From the listing below, copy each line that holds "events".
:::
theorem State.setTaken_inv {s : State} {id : Nat} {n : Nat} (h_s : s.Keeps qs) : (State.setTaken s id n).Keeps qs := by
  unfold State.setTaken
  repeat' first
    | with_reducible assumption
    | with_reducible apply State.wr_inv
    | with_reducible apply State.Keeps.ite
    | with_reducible apply State.Keeps.iteFst
    | (with_reducible apply State.each_inv; intros)
    | (with_reducible refine State.when_inv (fun _ => ?_) ?_)
    | with_reducible apply foldl_inv
    | intro _
    | split
    | with_reducible refine State.Keeps.fst (by assumption) ?_
    | with_reducible refine State.Keeps.snd (by assumption) ?_
    | with_reducible refine State.Keeps.opt (by assumption) ?_
    | with_reducible apply OptInv.none
    | with_reducible apply OptInv.some
    | with_reducible apply OptInv.map
    | with_reducible apply OptInv.bind
    | with_reducible apply OptInv.ite
    | with_reducible apply OptInv.getD
    | with_reducible apply State.reset_inv
    | with_reducible refine State.Keeps.upd ?_ rfl rfl rfl rfl rfl rfl rfl rfl rfl rfl rfl rfl rfl rfl rfl rfl rfl rfl rfl

theorem State.catEvent_inv {s : State} {id cause : Nat} (h : s.Keeps qs) : (s.catEvent id cause).Keeps qs := by
  unfold State.catEvent
  split
  · exact ⟨h.regs, h.mem, h.dmem, h.imem, h.sram, h.flash, h.cores, h.ports, h.pairs, h.lanes, h.links, h.chans, h.outs, h.rings, h.movers, h.bins, h.log, h.events, h.queue, h.repeats, h.pending⟩
  · refine State.when_inv (fun h => State.raise_inv h) ⟨h.regs, h.mem, h.dmem, h.imem, h.sram, h.flash, h.cores, h.ports, h.pairs, h.lanes, h.links, h.chans, h.outs, h.rings, h.movers, h.bins, h.log, ?_, h.queue, h.repeats, h.pending⟩
    simp only [List.length_append, List.length_cons, List.length_nil]
    omega

theorem State.poolLookup_inv {s : State} {i : Nat} (h_s : s.Keeps qs) : (State.poolLookup s i).Keeps qs := by
  unfold State.poolLookup
  repeat' first
    | with_reducible assumption
    | with_reducible apply State.stkRead_inv
    | with_reducible apply State.wr_inv
    | with_reducible apply State.Keeps.ite
    | with_reducible apply State.Keeps.iteFst
    | (with_reducible apply State.each_inv; intros)
    | (with_reducible refine State.when_inv (fun _ => ?_) ?_)
    | with_reducible apply foldl_inv
    | intro _
    | split
    | with_reducible refine State.Keeps.fst (by assumption) ?_
    | with_reducible refine State.Keeps.snd (by assumption) ?_
    | with_reducible refine State.Keeps.opt (by assumption) ?_
    | with_reducible apply OptInv.none
    | with_reducible apply OptInv.some
    | with_reducible apply OptInv.map
    | with_reducible apply OptInv.bind
    | with_reducible apply OptInv.ite
    | with_reducible apply OptInv.getD
    | with_reducible apply State.reset_inv
    | with_reducible refine State.Keeps.upd ?_ rfl rfl rfl rfl rfl rfl rfl rfl rfl rfl rfl rfl rfl rfl rfl rfl rfl rfl rfl

theorem State.meetBad_inv {s : State} {id : Nat} (h_s : s.Keeps qs) : (State.meetBad s id).Keeps qs := by
  unfold State.meetBad
  repeat' first
    | with_reducible assumption
    | with_reducible apply State.poolLookup_inv
    | with_reducible apply State.logEvent_inv
    | with_reducible apply State.raise_inv
    | with_reducible apply State.catEvent_inv
    | with_reducible apply State.wr_inv
    | with_reducible apply State.Keeps.ite
    | with_reducible apply State.Keeps.iteFst
    | (with_reducible apply State.each_inv; intros)
    | (with_reducible refine State.when_inv (fun _ => ?_) ?_)
    | with_reducible apply foldl_inv
    | intro _
    | split
    | with_reducible refine State.Keeps.fst (by assumption) ?_
    | with_reducible refine State.Keeps.snd (by assumption) ?_
    | with_reducible refine State.Keeps.opt (by assumption) ?_
    | with_reducible apply OptInv.none
    | with_reducible apply OptInv.some
    | with_reducible apply OptInv.map
    | with_reducible apply OptInv.bind
    | with_reducible apply OptInv.ite
    | with_reducible apply OptInv.getD
    | with_reducible apply State.reset_inv
    | with_reducible refine State.Keeps.upd ?_ rfl rfl rfl rfl rfl rfl rfl rfl rfl rfl rfl rfl rfl rfl rfl rfl rfl rfl rfl

theorem State.meetAll_inv {s : State} {ids : List Nat} (h_s : s.Keeps qs) : (State.meetAll s ids).Keeps qs := by
  unfold State.meetAll
  repeat' first
    | with_reducible assumption
    | with_reducible apply State.meetBad_inv
    | with_reducible apply State.wr_inv
    | with_reducible apply State.Keeps.ite
    | with_reducible apply State.Keeps.iteFst
    | (with_reducible apply State.each_inv; intros)
    | (with_reducible refine State.when_inv (fun _ => ?_) ?_)
    | with_reducible apply foldl_inv
    | intro _
    | split
    | with_reducible refine State.Keeps.fst (by assumption) ?_
    | with_reducible refine State.Keeps.snd (by assumption) ?_
    | with_reducible refine State.Keeps.opt (by assumption) ?_
    | with_reducible apply OptInv.none
    | with_reducible apply OptInv.some
    | with_reducible apply OptInv.map
    | with_reducible apply OptInv.bind
    | with_reducible apply OptInv.ite
    | with_reducible apply OptInv.getD
    | with_reducible apply State.reset_inv
    | with_reducible refine State.Keeps.upd ?_ rfl rfl rfl rfl rfl rfl rfl rfl rfl rfl rfl rfl rfl rfl rfl rfl rfl rfl rfl

theorem State.popEvent_inv {s : State} (h : s.Keeps qs) : (s.popEvent).2.Keeps qs := by
  have hl := h.events
  unfold State.popEvent
  dsimp only
  split
  · exact ⟨h.regs, h.mem, h.dmem, h.imem, h.sram, h.flash, h.cores, h.ports, h.pairs, h.lanes, h.links, h.chans, h.outs, h.rings, h.movers, h.bins, h.log, h.events, h.queue, h.repeats, h.pending⟩
  · rename_i e
    refine ⟨h.regs, h.mem, h.dmem, h.imem, h.sram, h.flash, h.cores, h.ports, h.pairs, h.lanes, h.links, h.chans, h.outs, h.rings, h.movers, h.bins, h.log, ?_, h.queue, h.repeats, h.pending⟩
    rw [e, List.length_cons] at hl
    exact Nat.le_of_succ_le hl

end Sys2Proof.Machine
end

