theorem State.setGather_inv {s : State} {b : Nat} {g : Option Gather} (h_s : s.Keeps qs) : (State.setGather s b g).Keeps qs := by
  unfold State.setGather
  repeat' first
    | with_reducible assumption
    | with_reducible apply State.wr_inv
    | with_reducible apply State.Keeps.ite
    | with_reducible apply State.Keeps.iteFst
    | (with_reducible apply State.each_inv; intros)
    | (with_reducible refine State.when_inv (fun _ => ?_) ?_)
    | with_reducible apply foldl_inv
    | intro _
    | split
    | with_reducible refine State.Keeps.fst (by assumption) ?_
    | with_reducible refine State.Keeps.snd (by assumption) ?_
    | with_reducible refine State.Keeps.opt (by assumption) ?_
    | with_reducible apply OptInv.none
    | with_reducible apply OptInv.some
    | with_reducible apply OptInv.map
    | with_reducible apply OptInv.bind
    | with_reducible apply OptInv.ite
    | with_reducible apply OptInv.getD
    | with_reducible apply State.reset_inv
    | with_reducible refine State.Keeps.upd ?_ rfl rfl rfl rfl rfl rfl rfl rfl rfl rfl rfl rfl rfl rfl rfl rfl rfl rfl rfl

theorem State.gatherBins_inv {s : State} {b : Nat} {n : Nat} (h_s : s.Keeps qs) : (State.gatherBins s b n).Keeps qs := by
  unfold State.gatherBins
  repeat' first
    | with_reducible assumption
    | with_reducible apply State.restartBin_inv
    | with_reducible apply State.setGather_inv
    | with_reducible apply State.voteDom_inv
    | with_reducible apply State.wr_inv
    | with_reducible apply State.Keeps.ite
    | with_reducible apply State.Keeps.iteFst
    | (with_reducible apply State.each_inv; intros)
    | (with_reducible refine State.when_inv (fun _ => ?_) ?_)
    | with_reducible apply foldl_inv
    | intro _
    | split
    | with_reducible refine State.Keeps.fst (by assumption) ?_
    | with_reducible refine State.Keeps.snd (by assumption) ?_
    | with_reducible refine State.Keeps.opt (by assumption) ?_
    | with_reducible apply OptInv.none
    | with_reducible apply OptInv.some
    | with_reducible apply OptInv.map
    | with_reducible apply OptInv.bind
    | with_reducible apply OptInv.ite
    | with_reducible apply OptInv.getD
    | with_reducible apply State.reset_inv
    | with_reducible refine State.Keeps.upd ?_ rfl rfl rfl rfl rfl rfl rfl rfl rfl rfl rfl rfl rfl rfl rfl rfl rfl rfl rfl

theorem State.swapBins_inv {s : State} {ids : List Nat} (h_s : s.Keeps qs) : (State.swapBins s ids).Keeps qs := by
  unfold State.swapBins
  repeat' first
    | with_reducible assumption
    | with_reducible apply State.restartBin_inv
    | with_reducible apply State.setGather_inv
    | with_reducible apply State.wr_inv
    | with_reducible apply State.Keeps.ite
    | with_reducible apply State.Keeps.iteFst
    | (with_reducible apply State.each_inv; intros)
    | (with_reducible refine State.when_inv (fun _ => ?_) ?_)
    | with_reducible apply foldl_inv
    | intro _
    | split
    | with_reducible refine State.Keeps.fst (by assumption) ?_
    | with_reducible refine State.Keeps.snd (by assumption) ?_
    | with_reducible refine State.Keeps.opt (by assumption) ?_
    | with_reducible apply OptInv.none
    | with_reducible apply OptInv.some
    | with_reducible apply OptInv.map
    | with_reducible apply OptInv.bind
    | with_reducible apply OptInv.ite
    | with_reducible apply OptInv.getD
    | with_reducible apply State.reset_inv
    | with_reducible refine State.Keeps.upd ?_ rfl rfl rfl rfl rfl rfl rfl rfl rfl rfl rfl rfl rfl rfl rfl rfl rfl rfl rfl

theorem State.setSorting_inv {s : State} {b : Nat} {l : List Nat} {grant : Option Nat} (h_s : s.Keeps qs) : (State.setSorting s b l grant).Keeps qs := by
  unfold State.setSorting
  repeat' first
    | with_reducible assumption
    | with_reducible apply State.wr_inv
    | with_reducible apply State.Keeps.ite
    | with_reducible apply State.Keeps.iteFst
    | (with_reducible apply State.each_inv; intros)
    | (with_reducible refine State.when_inv (fun _ => ?_) ?_)
    | with_reducible apply foldl_inv
    | intro _
    | split
    | with_reducible refine State.Keeps.fst (by assumption) ?_
    | with_reducible refine State.Keeps.snd (by assumption) ?_
    | with_reducible refine State.Keeps.opt (by assumption) ?_
    | with_reducible apply OptInv.none
    | with_reducible apply OptInv.some
    | with_reducible apply OptInv.map
    | with_reducible apply OptInv.bind
    | with_reducible apply OptInv.ite
    | with_reducible apply OptInv.getD
    | with_reducible apply State.reset_inv
    | with_reducible refine State.Keeps.upd ?_ rfl rfl rfl rfl rfl rfl rfl rfl rfl rfl rfl rfl rfl rfl rfl rfl rfl rfl rfl

theorem State.sortStart_inv {s : State} {b : Nat} {i0 : Nat} (h_s : s.Keeps qs) : (State.sortStart s b i0).Keeps qs := by
  unfold State.sortStart
  repeat' first
    | with_reducible assumption
    | with_reducible apply State.setF_inv
    | with_reducible apply State.setSorting_inv
    | with_reducible apply State.wr_inv
    | with_reducible apply State.Keeps.ite
    | with_reducible apply State.Keeps.iteFst
    | (with_reducible apply State.each_inv; intros)
    | (with_reducible refine State.when_inv (fun _ => ?_) ?_)
    | with_reducible apply foldl_inv
    | intro _
    | split
    | with_reducible refine State.Keeps.fst (by assumption) ?_
    | with_reducible refine State.Keeps.snd (by assumption) ?_
    | with_reducible refine State.Keeps.opt (by assumption) ?_
    | with_reducible apply OptInv.none
    | with_reducible apply OptInv.some
    | with_reducible apply OptInv.map
    | with_reducible apply OptInv.bind
    | with_reducible apply OptInv.ite
    | with_reducible apply OptInv.getD
    | with_reducible apply State.reset_inv
    | with_reducible refine State.Keeps.upd ?_ rfl rfl rfl rfl rfl rfl rfl rfl rfl rfl rfl rfl rfl rfl rfl rfl rfl rfl rfl

theorem State.writeDescriptor_inv {s : State} {b : Nat} {o : Nat} {v : Word} {m : Word} (h_s : s.Keeps qs) : (State.writeDescriptor s b o v m).Keeps qs := by
  unfold State.writeDescriptor
  repeat' first
    | with_reducible assumption
    | with_reducible apply State.writeByCode_inv
    | with_reducible apply State.setBin_inv
    | with_reducible apply State.wr_inv
    | with_reducible apply State.Keeps.ite
    | with_reducible apply State.Keeps.iteFst
    | (with_reducible apply State.each_inv; intros)
    | (with_reducible refine State.when_inv (fun _ => ?_) ?_)
    | with_reducible apply foldl_inv
    | intro _
    | split
    | with_reducible refine State.Keeps.fst (by assumption) ?_
    | with_reducible refine State.Keeps.snd (by assumption) ?_
    | with_reducible refine State.Keeps.opt (by assumption) ?_
    | with_reducible apply OptInv.none
    | with_reducible apply OptInv.some
    | with_reducible apply OptInv.map
    | with_reducible apply OptInv.bind
    | with_reducible apply OptInv.ite
    | with_reducible apply OptInv.getD
    | with_reducible apply State.reset_inv
    | with_reducible refine State.Keeps.upd ?_ rfl rfl rfl rfl rfl rfl rfl rfl rfl rfl rfl rfl rfl rfl rfl rfl rfl rfl rfl

theorem State.bayWrite_inv {s : State} {who : Nat} {b : Nat} {o : Nat} {v : Word} {m : Word} (h_s : s.Keeps qs) : (State.bayWrite s who b o v m).Keeps qs := by
  unfold State.bayWrite
  repeat' first
    | with_reducible assumption
    | with_reducible apply State.writeDescriptor_inv
    | with_reducible apply State.sortStart_inv
    | with_reducible apply State.ringDoorbell_inv
    | with_reducible apply State.bayComp_inv
    | with_reducible apply State.writeByCode_inv
    | with_reducible apply State.wr_inv
    | with_reducible apply State.Keeps.ite
    | with_reducible apply State.Keeps.iteFst
    | (with_reducible apply State.each_inv; intros)
    | (with_reducible refine State.when_inv (fun _ => ?_) ?_)
    | with_reducible apply foldl_inv
    | intro _
    | split
    | with_reducible refine State.Keeps.fst (by assumption) ?_
    | with_reducible refine State.Keeps.snd (by assumption) ?_
    | with_reducible refine State.Keeps.opt (by assumption) ?_
    | with_reducible apply OptInv.none
    | with_reducible apply OptInv.some
    | with_reducible apply OptInv.map
    | with_reducible apply OptInv.bind
    | with_reducible apply OptInv.ite
    | with_reducible apply OptInv.getD
    | with_reducible apply State.reset_inv
    | with_reducible refine State.Keeps.upd ?_ rfl rfl rfl rfl rfl rfl rfl rfl rfl rfl rfl rfl rfl rfl rfl rfl rfl rfl rfl

theorem State.bayRead_inv {s : State} {b : Nat} {o : Nat} {m : Word} (h_s : s.Keeps qs) : (State.bayRead s b o m).1.Keeps qs := by
  unfold State.bayRead
  repeat' first
    | with_reducible assumption
    | with_reducible apply State.wr_inv
    | with_reducible apply State.Keeps.ite
    | with_reducible apply State.Keeps.iteFst
    | (with_reducible apply State.each_inv; intros)
    | (with_reducible refine State.when_inv (fun _ => ?_) ?_)
    | with_reducible apply foldl_inv
    | intro _
    | split
    | with_reducible refine State.Keeps.fst (by assumption) ?_
    | with_reducible refine State.Keeps.snd (by assumption) ?_
    | with_reducible refine State.Keeps.opt (by assumption) ?_
    | with_reducible apply OptInv.none
    | with_reducible apply OptInv.some
    | with_reducible apply OptInv.map
    | with_reducible apply OptInv.bind
    | with_reducible apply OptInv.ite
    | with_reducible apply OptInv.getD
    | with_reducible apply State.reset_inv
    | with_reducible refine State.Keeps.upd ?_ rfl rfl rfl rfl rfl rfl rfl rfl rfl rfl rfl rfl rfl rfl rfl rfl rfl rfl rfl

theorem State.haltBay_inv {s : State} {b : Nat} (h_s : s.Keeps qs) : (State.haltBay s b).Keeps qs := by
  unfold State.haltBay
  refine State.each_inv (fun c t ht => ?_) h_s
  split
  · exact ht
  · exact State.setPair_inv (State.stopEngine_inv ht)

theorem State.markSpare_inv {s : State} {b : Nat} (h_s : s.Keeps qs) : (State.markSpare s b).Keeps qs := by
  unfold State.markSpare
  repeat' first
    | with_reducible assumption
    | with_reducible apply State.setLevel_inv
    | with_reducible apply State.wr_inv
    | with_reducible apply State.Keeps.ite
    | with_reducible apply State.Keeps.iteFst
    | (with_reducible apply State.each_inv; intros)
    | (with_reducible refine State.when_inv (fun _ => ?_) ?_)
    | with_reducible apply foldl_inv
    | intro _
    | split
    | with_reducible refine State.Keeps.fst (by assumption) ?_
    | with_reducible refine State.Keeps.snd (by assumption) ?_
    | with_reducible refine State.Keeps.opt (by assumption) ?_
    | with_reducible apply OptInv.none
    | with_reducible apply OptInv.some
    | with_reducible apply OptInv.map
    | with_reducible apply OptInv.bind
    | with_reducible apply OptInv.ite
    | with_reducible apply OptInv.getD
    | with_reducible apply State.reset_inv
    | with_reducible refine State.Keeps.upd ?_ rfl rfl rfl rfl rfl rfl rfl rfl rfl rfl rfl rfl rfl rfl rfl rfl rfl rfl rfl

theorem State.emptyBay_inv {s : State} {b : Nat} (h_s : s.Keeps qs) : (State.emptyBay s b).Keeps qs := by
  have ht : ((s.haltBay b).each (bayEngines b) (fun c t => ((t.wipeEngine c).setCore c Regs.zero).setLevel c 0)).Keeps qs :=
    State.each_inv (fun _ _ h => State.setLevel_inv (State.setCore_inv (State.wipeEngine_inv h))) (State.haltBay_inv h_s)
  unfold State.emptyBay
  refine State.setF_inv (State.setF_inv (State.setF_inv (State.setF_inv (State.setF_inv ?_))))
  exact ⟨twf_tclear _ _ _ _ ht.regs, ht.mem, ht.dmem, ht.imem, ht.sram, ht.flash, ht.cores, ht.ports, ht.pairs, ht.lanes, ht.links, ht.chans, ht.outs, ht.rings, ht.movers, twf_tclear _ _ _ _ ht.bins, ht.log, ht.events, ht.queue, ht.repeats, ht.pending⟩

theorem State.bayConfig_inv {s : State} {b : Nat} {mode : Nat} {spareEn : Nat} {sparePair : Nat} (h_s : s.Keeps qs) : (State.bayConfig s b mode spareEn sparePair).1.Keeps qs := by
  unfold State.bayConfig
  repeat' first
    | with_reducible assumption
    | with_reducible apply State.emptyBay_inv
    | with_reducible apply State.setF_inv
    | with_reducible apply State.markSpare_inv
    | with_reducible apply State.wr_inv
    | with_reducible apply State.Keeps.ite
    | with_reducible apply State.Keeps.iteFst
    | (with_reducible apply State.each_inv; intros)
    | (with_reducible refine State.when_inv (fun _ => ?_) ?_)
    | with_reducible apply foldl_inv
    | intro _
    | split
    | with_reducible refine State.Keeps.fst (by assumption) ?_
    | with_reducible refine State.Keeps.snd (by assumption) ?_
    | with_reducible refine State.Keeps.opt (by assumption) ?_
    | with_reducible apply OptInv.none
    | with_reducible apply OptInv.some
    | with_reducible apply OptInv.map
    | with_reducible apply OptInv.bind
    | with_reducible apply OptInv.ite
    | with_reducible apply OptInv.getD
    | with_reducible apply State.reset_inv
    | with_reducible refine State.Keeps.upd ?_ rfl rfl rfl rfl rfl rfl rfl rfl rfl rfl rfl rfl rfl rfl rfl rfl rfl rfl rfl

theorem State.writeBayCfg_inv {s : State} {b : Nat} {v : Word} (h_s : s.Keeps qs) : (State.writeBayCfg s b v).Keeps qs := by
  unfold State.writeBayCfg
  repeat' first
    | with_reducible assumption
    | with_reducible apply State.bayConfig_inv
    | with_reducible apply State.setF_inv
    | with_reducible apply State.wr_inv
    | with_reducible apply State.Keeps.ite
    | with_reducible apply State.Keeps.iteFst
    | (with_reducible apply State.each_inv; intros)
    | (with_reducible refine State.when_inv (fun _ => ?_) ?_)
    | with_reducible apply foldl_inv
    | intro _
    | split
    | with_reducible refine State.Keeps.fst (by assumption) ?_
    | with_reducible refine State.Keeps.snd (by assumption) ?_
    | with_reducible refine State.Keeps.opt (by assumption) ?_
    | with_reducible apply OptInv.none
    | with_reducible apply OptInv.some
    | with_reducible apply OptInv.map
    | with_reducible apply OptInv.bind
    | with_reducible apply OptInv.ite
    | with_reducible apply OptInv.getD
    | with_reducible apply State.reset_inv
    | with_reducible refine State.Keeps.upd ?_ rfl rfl rfl rfl rfl rfl rfl rfl rfl rfl rfl rfl rfl rfl rfl rfl rfl rfl rfl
:::
**Answer to the exercise**
  · exact ⟨h.regs, h.mem, h.dmem, h.imem, h.sram, h.flash, h.cores, h.ports, h.pairs, h.lanes, h.links, h.chans, h.outs, h.rings, h.movers, h.bins, h.log, h.events, h.queue, h.repeats, h.pending⟩
  have hl := h.events
  · exact ⟨h.regs, h.mem, h.dmem, h.imem, h.sram, h.flash, h.cores, h.ports, h.pairs, h.lanes, h.links, h.chans, h.outs, h.rings, h.movers, h.bins, h.log, h.events, h.queue, h.repeats, h.pending⟩
  exact ⟨twf_tclear _ _ _ _ ht.regs, ht.mem, ht.dmem, ht.imem, ht.sram, ht.flash, ht.cores, ht.ports, ht.pairs, ht.lanes, ht.links, ht.chans, ht.outs, ht.rings, ht.movers, twf_tclear _ _ _ _ ht.bins, ht.log, ht.events, ht.queue, ht.repeats, ht.pending⟩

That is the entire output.